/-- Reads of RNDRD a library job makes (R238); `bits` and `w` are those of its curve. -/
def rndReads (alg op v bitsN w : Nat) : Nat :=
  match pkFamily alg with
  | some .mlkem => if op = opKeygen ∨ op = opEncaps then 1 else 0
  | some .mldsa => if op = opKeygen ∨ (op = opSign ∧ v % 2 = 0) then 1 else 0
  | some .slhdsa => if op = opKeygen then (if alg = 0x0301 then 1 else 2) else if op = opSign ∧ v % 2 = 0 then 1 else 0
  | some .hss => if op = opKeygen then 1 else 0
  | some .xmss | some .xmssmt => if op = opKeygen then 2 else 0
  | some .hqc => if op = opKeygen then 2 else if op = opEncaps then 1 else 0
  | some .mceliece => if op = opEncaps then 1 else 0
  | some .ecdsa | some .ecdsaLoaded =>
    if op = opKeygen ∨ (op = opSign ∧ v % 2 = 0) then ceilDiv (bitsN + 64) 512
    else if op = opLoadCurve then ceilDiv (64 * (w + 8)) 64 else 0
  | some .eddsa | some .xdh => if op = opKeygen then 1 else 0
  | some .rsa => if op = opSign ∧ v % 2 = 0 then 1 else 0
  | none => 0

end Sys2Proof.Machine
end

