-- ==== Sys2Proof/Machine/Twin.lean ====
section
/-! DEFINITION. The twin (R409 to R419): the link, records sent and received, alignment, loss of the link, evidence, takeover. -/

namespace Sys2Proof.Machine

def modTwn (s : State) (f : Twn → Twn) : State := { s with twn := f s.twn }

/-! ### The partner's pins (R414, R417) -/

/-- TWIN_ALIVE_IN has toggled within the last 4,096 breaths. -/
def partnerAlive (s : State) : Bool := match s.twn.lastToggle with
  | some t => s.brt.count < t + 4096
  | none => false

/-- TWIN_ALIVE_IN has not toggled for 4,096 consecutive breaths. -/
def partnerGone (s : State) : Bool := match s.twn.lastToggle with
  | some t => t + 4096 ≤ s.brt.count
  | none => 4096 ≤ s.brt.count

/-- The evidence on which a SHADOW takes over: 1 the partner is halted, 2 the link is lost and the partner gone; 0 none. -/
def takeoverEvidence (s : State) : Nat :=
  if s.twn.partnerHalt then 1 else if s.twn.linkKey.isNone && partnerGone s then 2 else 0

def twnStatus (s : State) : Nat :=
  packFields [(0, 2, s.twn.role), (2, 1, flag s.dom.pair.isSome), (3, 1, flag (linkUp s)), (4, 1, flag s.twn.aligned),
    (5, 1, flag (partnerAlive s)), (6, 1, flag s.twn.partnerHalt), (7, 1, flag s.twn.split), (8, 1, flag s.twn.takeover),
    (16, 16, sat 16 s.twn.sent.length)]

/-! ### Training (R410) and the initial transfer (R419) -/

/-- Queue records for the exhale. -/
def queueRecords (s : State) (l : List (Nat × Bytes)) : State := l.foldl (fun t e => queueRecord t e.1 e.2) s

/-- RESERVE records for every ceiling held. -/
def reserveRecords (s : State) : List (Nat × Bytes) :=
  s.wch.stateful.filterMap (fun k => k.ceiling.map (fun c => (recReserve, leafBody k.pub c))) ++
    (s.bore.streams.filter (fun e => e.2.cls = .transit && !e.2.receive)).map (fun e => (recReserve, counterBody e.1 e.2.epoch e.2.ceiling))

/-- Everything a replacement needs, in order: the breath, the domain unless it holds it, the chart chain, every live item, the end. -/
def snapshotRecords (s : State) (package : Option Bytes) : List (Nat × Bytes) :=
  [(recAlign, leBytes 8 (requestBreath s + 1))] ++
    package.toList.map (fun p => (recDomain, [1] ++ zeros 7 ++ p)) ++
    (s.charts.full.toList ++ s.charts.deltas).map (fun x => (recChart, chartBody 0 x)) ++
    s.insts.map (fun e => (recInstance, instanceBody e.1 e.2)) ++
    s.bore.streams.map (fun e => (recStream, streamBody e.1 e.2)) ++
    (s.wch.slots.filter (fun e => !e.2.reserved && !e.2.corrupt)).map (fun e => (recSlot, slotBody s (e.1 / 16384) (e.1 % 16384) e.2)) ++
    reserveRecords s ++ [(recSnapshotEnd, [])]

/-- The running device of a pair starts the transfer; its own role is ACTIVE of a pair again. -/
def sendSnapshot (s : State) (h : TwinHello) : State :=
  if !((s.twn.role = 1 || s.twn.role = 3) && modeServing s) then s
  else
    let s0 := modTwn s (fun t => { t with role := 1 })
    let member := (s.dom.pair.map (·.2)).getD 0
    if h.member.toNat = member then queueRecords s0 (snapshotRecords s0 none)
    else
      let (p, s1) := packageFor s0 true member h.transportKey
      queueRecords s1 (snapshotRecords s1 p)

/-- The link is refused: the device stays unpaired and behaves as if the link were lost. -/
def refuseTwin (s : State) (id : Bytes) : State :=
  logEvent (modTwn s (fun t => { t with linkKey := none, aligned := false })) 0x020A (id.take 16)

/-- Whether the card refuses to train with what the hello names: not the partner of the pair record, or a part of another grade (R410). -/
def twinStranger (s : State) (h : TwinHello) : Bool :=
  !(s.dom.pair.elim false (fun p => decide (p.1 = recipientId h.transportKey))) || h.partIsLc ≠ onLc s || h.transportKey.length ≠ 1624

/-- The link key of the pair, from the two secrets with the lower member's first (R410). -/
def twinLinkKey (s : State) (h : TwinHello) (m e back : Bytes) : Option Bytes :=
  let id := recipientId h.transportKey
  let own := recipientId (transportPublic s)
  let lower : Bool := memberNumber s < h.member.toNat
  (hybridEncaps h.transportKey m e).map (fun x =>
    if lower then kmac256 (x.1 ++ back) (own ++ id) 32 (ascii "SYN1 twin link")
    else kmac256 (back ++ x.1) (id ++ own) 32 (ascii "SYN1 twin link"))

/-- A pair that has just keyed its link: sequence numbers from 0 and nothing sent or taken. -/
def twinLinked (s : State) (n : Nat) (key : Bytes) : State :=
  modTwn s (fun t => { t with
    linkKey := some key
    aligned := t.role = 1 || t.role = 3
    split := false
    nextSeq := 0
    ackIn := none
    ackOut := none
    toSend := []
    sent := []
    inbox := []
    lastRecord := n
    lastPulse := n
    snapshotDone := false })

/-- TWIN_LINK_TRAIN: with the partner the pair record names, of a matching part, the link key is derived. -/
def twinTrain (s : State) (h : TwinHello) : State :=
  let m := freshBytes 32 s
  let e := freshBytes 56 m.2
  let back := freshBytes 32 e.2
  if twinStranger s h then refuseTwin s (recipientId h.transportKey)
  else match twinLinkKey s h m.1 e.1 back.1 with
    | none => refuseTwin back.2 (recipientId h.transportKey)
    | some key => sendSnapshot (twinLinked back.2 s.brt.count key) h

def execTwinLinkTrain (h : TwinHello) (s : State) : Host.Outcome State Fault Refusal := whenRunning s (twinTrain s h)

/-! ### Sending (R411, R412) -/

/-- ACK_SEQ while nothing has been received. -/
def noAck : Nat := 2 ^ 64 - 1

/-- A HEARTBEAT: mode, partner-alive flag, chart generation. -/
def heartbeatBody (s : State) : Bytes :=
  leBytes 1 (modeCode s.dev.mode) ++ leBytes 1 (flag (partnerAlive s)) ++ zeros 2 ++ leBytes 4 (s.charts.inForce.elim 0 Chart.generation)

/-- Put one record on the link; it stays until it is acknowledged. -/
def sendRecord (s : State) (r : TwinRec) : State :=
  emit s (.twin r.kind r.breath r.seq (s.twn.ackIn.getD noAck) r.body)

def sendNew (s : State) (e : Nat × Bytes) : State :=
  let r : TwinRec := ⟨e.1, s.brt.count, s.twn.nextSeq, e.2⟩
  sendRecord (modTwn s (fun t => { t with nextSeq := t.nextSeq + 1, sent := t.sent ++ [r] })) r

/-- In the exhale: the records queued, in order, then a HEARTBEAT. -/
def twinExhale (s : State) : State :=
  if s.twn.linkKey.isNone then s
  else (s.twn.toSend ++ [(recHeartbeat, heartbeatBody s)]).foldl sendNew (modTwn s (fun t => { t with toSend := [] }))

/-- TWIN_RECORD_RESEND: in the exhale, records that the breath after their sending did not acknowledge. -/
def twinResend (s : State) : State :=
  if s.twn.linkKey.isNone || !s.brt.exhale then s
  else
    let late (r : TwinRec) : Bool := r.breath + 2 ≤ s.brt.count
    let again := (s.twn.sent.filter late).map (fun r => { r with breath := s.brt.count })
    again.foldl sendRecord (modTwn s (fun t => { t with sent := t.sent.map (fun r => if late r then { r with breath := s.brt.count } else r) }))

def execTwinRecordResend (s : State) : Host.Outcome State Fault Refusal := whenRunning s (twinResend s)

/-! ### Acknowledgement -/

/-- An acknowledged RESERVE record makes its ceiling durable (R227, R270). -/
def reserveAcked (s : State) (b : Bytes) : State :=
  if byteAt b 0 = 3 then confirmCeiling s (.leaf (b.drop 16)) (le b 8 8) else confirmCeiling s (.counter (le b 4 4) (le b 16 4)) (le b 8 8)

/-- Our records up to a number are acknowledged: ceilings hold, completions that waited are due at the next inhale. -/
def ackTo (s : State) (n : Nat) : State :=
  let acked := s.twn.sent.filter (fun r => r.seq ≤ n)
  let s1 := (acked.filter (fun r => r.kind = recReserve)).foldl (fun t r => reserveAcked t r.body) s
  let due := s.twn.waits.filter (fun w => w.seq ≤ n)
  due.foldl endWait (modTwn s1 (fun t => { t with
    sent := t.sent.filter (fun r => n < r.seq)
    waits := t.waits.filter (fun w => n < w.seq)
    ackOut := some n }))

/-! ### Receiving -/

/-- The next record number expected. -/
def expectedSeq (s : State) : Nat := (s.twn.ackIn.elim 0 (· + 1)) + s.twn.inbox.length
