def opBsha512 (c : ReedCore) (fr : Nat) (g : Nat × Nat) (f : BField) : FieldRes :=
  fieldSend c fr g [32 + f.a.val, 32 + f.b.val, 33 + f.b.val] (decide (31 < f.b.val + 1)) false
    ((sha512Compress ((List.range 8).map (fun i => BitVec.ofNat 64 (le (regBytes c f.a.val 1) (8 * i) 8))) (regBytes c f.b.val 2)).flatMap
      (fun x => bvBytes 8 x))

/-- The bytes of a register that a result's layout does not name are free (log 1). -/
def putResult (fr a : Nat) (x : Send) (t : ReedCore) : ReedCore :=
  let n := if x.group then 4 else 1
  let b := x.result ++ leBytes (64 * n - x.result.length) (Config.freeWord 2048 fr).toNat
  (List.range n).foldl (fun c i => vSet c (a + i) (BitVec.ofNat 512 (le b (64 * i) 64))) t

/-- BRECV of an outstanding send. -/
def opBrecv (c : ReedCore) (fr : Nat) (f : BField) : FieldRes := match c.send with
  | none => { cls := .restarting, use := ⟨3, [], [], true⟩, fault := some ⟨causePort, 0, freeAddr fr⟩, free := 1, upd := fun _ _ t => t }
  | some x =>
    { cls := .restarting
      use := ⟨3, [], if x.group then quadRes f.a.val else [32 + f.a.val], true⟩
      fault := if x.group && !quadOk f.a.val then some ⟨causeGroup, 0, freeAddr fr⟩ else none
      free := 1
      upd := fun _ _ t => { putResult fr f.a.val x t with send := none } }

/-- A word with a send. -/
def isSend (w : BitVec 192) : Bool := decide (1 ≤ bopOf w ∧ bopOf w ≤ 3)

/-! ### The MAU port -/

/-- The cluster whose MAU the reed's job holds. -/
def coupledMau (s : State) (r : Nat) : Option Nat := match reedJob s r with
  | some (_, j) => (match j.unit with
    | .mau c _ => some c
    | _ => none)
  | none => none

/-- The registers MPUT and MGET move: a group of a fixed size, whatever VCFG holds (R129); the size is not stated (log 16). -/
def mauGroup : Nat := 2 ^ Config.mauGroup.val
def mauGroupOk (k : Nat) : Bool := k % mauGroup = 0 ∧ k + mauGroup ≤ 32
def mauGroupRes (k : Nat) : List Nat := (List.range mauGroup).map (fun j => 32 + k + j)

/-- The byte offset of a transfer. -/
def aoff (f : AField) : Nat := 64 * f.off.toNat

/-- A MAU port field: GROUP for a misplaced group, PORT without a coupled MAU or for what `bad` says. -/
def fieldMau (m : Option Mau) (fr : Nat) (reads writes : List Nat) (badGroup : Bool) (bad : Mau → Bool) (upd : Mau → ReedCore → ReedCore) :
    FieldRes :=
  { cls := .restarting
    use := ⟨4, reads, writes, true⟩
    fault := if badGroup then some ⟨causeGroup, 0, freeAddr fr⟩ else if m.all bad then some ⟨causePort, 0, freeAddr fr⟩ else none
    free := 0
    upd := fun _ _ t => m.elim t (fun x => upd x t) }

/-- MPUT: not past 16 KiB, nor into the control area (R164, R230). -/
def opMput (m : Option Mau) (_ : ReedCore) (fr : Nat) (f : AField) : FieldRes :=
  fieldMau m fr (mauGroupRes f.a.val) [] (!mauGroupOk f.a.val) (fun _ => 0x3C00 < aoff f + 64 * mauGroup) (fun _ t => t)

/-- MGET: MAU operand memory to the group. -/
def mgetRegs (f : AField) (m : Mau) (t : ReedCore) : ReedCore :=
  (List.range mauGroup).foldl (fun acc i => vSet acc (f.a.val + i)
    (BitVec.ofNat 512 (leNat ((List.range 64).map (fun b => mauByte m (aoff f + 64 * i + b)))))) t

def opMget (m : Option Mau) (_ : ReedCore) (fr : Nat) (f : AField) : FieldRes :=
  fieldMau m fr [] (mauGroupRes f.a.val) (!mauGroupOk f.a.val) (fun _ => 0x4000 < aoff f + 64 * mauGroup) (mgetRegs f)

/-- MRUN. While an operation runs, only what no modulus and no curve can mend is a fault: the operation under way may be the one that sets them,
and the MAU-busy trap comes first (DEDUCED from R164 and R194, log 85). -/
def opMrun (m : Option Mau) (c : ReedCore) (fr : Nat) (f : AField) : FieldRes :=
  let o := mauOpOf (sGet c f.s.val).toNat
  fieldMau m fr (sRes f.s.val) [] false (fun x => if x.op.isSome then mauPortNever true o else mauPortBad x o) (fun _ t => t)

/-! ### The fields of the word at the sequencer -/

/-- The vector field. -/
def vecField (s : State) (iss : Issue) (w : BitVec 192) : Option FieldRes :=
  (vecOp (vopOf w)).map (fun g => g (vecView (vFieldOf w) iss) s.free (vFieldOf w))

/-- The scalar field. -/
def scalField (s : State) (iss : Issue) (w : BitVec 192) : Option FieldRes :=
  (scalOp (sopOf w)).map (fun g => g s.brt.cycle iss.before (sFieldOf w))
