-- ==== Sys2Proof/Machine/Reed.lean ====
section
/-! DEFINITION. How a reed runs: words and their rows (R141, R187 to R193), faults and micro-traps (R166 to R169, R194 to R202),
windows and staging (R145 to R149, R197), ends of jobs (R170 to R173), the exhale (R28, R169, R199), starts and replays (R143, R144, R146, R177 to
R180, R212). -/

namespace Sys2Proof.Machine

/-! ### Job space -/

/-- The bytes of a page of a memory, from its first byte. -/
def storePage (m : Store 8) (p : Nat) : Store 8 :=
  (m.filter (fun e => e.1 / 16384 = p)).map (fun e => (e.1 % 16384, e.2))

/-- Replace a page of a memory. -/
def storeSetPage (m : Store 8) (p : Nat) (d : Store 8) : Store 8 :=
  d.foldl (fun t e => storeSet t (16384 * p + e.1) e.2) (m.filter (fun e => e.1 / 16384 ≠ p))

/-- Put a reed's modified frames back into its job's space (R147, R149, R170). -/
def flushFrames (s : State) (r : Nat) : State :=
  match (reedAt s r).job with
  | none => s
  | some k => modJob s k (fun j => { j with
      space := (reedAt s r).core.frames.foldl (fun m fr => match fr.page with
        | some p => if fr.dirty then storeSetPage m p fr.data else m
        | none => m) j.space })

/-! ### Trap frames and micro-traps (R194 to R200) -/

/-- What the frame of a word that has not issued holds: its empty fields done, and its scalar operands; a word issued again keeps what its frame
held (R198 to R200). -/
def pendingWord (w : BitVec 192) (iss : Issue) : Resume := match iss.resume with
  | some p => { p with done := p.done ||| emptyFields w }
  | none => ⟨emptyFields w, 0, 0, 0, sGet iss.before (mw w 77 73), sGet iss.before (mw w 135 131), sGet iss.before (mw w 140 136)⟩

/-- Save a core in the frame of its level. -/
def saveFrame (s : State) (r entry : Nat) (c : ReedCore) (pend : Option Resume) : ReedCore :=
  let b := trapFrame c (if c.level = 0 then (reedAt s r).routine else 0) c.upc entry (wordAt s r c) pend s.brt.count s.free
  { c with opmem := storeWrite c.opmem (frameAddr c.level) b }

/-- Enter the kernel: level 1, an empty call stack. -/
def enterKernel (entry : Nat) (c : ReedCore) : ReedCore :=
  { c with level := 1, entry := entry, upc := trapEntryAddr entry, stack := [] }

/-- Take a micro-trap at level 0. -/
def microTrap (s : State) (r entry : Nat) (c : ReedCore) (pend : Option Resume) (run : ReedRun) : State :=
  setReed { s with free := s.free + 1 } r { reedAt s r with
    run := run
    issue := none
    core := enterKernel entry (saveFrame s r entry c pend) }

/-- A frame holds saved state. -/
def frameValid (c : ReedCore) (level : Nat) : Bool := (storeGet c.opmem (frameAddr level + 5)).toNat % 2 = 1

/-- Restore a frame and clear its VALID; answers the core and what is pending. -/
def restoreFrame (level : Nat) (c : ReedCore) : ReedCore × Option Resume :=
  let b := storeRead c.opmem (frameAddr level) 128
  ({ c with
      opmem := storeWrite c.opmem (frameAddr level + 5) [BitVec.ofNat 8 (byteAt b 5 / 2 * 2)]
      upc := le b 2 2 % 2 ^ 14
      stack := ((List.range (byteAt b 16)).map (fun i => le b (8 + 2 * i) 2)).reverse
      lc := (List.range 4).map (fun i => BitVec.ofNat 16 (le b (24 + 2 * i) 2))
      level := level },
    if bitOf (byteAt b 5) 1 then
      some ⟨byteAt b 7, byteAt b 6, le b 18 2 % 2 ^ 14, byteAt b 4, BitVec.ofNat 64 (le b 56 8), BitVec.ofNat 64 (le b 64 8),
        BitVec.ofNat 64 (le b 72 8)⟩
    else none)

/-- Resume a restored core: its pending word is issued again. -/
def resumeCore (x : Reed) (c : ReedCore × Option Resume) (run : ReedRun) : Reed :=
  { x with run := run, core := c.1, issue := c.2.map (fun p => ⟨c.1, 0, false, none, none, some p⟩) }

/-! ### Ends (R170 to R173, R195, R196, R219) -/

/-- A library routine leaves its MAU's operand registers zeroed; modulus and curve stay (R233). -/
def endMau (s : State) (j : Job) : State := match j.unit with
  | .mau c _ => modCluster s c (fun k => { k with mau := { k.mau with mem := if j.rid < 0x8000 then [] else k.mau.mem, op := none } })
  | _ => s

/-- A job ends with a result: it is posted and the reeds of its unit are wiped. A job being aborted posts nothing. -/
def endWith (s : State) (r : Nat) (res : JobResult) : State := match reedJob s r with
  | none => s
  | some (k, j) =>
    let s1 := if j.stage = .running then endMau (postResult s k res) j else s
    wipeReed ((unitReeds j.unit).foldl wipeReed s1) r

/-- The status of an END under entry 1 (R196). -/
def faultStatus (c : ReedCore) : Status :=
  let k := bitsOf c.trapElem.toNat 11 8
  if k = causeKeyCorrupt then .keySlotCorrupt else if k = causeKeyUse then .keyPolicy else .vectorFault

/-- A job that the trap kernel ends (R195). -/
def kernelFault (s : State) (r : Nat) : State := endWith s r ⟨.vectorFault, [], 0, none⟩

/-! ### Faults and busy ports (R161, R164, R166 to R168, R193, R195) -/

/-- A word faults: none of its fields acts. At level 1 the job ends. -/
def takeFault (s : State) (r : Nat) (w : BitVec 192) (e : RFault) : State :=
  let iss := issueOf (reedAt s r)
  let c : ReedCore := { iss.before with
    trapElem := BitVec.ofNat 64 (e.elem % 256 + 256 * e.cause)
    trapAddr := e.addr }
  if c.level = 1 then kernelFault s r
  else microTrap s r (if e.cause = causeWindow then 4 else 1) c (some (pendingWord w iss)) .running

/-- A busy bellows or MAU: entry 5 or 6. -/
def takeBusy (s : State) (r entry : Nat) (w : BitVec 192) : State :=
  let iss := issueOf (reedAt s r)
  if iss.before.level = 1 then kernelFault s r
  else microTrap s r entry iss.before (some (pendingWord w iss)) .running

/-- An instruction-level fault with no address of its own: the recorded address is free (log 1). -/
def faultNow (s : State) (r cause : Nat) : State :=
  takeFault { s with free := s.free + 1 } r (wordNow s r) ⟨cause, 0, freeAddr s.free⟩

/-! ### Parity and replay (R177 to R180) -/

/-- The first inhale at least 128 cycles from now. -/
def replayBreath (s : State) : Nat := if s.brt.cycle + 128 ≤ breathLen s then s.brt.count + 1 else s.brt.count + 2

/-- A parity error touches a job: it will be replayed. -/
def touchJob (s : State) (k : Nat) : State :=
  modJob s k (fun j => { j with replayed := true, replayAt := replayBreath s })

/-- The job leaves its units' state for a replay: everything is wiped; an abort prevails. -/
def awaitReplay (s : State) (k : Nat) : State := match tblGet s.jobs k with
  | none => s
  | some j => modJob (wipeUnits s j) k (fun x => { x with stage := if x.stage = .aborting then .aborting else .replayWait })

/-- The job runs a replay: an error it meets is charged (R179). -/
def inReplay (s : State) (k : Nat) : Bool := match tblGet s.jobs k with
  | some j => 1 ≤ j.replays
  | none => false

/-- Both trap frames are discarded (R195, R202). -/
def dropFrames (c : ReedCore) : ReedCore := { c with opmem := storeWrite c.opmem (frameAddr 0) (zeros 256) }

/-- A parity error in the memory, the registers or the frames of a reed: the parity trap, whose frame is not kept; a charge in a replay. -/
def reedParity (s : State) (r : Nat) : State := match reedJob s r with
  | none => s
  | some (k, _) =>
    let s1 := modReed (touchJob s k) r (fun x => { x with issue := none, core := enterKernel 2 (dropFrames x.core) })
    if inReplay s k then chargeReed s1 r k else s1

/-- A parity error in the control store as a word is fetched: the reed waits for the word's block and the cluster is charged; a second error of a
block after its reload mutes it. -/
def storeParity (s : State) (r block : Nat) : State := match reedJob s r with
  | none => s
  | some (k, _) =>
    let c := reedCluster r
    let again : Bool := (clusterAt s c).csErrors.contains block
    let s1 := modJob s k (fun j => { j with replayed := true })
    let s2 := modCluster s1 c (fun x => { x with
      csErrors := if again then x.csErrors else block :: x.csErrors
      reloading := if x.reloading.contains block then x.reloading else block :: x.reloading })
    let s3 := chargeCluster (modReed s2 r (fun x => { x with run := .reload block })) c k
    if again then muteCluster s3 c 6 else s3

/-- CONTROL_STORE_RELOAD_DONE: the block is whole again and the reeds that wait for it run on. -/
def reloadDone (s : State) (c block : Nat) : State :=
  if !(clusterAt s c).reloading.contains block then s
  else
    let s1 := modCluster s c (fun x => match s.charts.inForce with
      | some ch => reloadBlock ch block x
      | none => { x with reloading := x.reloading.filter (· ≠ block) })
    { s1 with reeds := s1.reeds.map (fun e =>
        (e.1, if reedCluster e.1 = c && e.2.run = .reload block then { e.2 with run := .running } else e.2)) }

☆ ☆ ☆ ☆ ☆ ☆ ☆

*Exercise requirements:*
Search the listing above for the lines with "def takeoverEvidence (s" and "s.wch.stateful.filterMap (fun k", then output those lines and all lines between them exactly.

*Expected answer:*
def takeoverEvidence (s : State) : Nat :=
  if s.twn.partnerHalt then 1 else if s.twn.linkKey.isNone && partnerGone s then 2 else 0

def twnStatus (s : State) : Nat :=
  packFields [(0, 2, s.twn.role), (2, 1, flag s.dom.pair.isSome), (3, 1, flag (linkUp s)), (4, 1, flag s.twn.aligned),
    (5, 1, flag (partnerAlive s)), (6, 1, flag s.twn.partnerHalt), (7, 1, flag s.twn.split), (8, 1, flag s.twn.takeover),
    (16, 16, sat 16 s.twn.sent.length)]

/-! ### Training (R410) and the initial transfer (R419) -/

/-- Queue records for the exhale. -/
def queueRecords (s : State) (l : List (Nat × Bytes)) : State := l.foldl (fun t e => queueRecord t e.1 e.2) s

/-- RESERVE records for every ceiling held. -/
def reserveRecords (s : State) : List (Nat × Bytes) :=
  s.wch.stateful.filterMap (fun k => k.ceiling.map (fun c => (recReserve, leafBody k.pub c))) ++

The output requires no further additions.